Instructions to follow: Examine each line of the data. Copy the line if it includes the word "Bladder".

Start of Recorded information

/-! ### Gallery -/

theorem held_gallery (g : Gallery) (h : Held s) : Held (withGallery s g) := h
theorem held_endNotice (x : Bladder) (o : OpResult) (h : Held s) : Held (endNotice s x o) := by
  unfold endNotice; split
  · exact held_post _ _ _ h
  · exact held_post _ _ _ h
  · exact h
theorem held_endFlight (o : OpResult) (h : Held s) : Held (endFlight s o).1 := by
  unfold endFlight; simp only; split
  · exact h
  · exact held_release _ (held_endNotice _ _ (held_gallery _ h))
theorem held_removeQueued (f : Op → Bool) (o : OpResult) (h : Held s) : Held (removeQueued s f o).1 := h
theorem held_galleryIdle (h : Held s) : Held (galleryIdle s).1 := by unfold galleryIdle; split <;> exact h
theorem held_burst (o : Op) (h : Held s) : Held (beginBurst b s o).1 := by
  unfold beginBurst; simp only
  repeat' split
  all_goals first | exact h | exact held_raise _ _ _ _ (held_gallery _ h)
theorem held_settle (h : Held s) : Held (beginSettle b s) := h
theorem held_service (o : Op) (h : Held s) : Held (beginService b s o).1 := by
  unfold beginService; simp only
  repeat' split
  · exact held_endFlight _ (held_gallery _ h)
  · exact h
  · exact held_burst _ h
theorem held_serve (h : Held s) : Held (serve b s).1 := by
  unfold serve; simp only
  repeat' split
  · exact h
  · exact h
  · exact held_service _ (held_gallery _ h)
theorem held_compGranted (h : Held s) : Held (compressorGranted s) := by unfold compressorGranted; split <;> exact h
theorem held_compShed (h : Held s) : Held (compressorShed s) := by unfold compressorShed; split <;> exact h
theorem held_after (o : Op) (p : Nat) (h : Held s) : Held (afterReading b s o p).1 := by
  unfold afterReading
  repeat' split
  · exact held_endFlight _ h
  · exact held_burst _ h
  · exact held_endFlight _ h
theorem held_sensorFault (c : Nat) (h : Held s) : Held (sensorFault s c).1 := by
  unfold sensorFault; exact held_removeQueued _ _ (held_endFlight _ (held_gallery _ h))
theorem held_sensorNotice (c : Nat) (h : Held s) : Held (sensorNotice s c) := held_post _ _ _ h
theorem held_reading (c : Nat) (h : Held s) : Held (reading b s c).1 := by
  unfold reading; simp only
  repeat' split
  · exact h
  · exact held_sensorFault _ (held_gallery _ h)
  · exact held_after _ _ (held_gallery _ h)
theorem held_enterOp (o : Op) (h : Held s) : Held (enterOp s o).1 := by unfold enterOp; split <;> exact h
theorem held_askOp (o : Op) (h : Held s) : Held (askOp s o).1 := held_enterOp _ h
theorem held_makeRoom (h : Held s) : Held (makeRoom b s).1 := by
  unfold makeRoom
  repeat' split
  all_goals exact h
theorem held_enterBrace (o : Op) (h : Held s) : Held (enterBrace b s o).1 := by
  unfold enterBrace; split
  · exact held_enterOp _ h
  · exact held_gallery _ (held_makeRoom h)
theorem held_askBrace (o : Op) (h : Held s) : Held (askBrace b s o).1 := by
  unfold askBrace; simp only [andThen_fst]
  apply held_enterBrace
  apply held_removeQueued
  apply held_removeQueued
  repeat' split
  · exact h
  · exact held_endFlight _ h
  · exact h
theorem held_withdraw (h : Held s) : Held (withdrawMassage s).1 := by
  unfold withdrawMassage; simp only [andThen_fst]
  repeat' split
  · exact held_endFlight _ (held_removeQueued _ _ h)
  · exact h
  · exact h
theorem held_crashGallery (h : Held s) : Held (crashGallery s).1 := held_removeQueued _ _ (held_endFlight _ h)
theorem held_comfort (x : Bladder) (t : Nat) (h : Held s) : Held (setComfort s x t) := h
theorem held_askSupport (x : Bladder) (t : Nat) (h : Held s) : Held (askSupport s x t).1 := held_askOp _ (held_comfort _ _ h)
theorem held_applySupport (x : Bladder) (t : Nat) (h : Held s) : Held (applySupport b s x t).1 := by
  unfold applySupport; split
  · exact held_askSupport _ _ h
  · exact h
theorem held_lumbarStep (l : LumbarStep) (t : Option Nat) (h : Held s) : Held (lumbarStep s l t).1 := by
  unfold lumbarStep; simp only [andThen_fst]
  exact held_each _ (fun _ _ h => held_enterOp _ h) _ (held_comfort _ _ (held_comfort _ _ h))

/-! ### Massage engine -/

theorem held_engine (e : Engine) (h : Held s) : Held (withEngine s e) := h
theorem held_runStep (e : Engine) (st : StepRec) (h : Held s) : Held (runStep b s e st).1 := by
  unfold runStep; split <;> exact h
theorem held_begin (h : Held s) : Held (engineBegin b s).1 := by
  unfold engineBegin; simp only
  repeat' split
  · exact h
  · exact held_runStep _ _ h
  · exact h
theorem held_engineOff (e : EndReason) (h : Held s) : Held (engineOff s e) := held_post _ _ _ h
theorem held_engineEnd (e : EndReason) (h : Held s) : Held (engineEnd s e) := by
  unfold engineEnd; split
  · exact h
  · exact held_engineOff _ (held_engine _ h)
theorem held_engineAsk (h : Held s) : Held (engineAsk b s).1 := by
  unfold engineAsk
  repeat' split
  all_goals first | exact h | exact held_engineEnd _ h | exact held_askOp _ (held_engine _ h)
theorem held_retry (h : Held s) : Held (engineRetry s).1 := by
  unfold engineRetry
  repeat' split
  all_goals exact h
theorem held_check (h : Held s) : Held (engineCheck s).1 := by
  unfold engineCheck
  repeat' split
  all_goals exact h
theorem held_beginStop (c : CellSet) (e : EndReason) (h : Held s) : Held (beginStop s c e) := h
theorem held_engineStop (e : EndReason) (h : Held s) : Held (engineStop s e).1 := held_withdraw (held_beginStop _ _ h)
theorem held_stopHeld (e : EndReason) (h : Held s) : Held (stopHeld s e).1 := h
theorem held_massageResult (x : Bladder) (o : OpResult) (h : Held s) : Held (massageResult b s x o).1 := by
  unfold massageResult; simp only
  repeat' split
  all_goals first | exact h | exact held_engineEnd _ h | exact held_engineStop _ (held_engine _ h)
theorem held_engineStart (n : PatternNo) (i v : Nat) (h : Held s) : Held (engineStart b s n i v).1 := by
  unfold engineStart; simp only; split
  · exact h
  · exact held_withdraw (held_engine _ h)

End of Recorded information

Written solution:
theorem held_endNotice (x : Bladder) (o : OpResult) (h : Held s) : Held (endNotice s x o) := by
theorem held_comfort (x : Bladder) (t : Nat) (h : Held s) : Held (setComfort s x t) := h
theorem held_askSupport (x : Bladder) (t : Nat) (h : Held s) : Held (askSupport s x t).1 := held_askOp _ (held_comfort _ _ h)
theorem held_applySupport (x : Bladder) (t : Nat) (h : Held s) : Held (applySupport b s x t).1 := by
theorem held_massageResult (x : Bladder) (o : OpResult) (h : Held s) : Held (massageResult b s x o).1 := by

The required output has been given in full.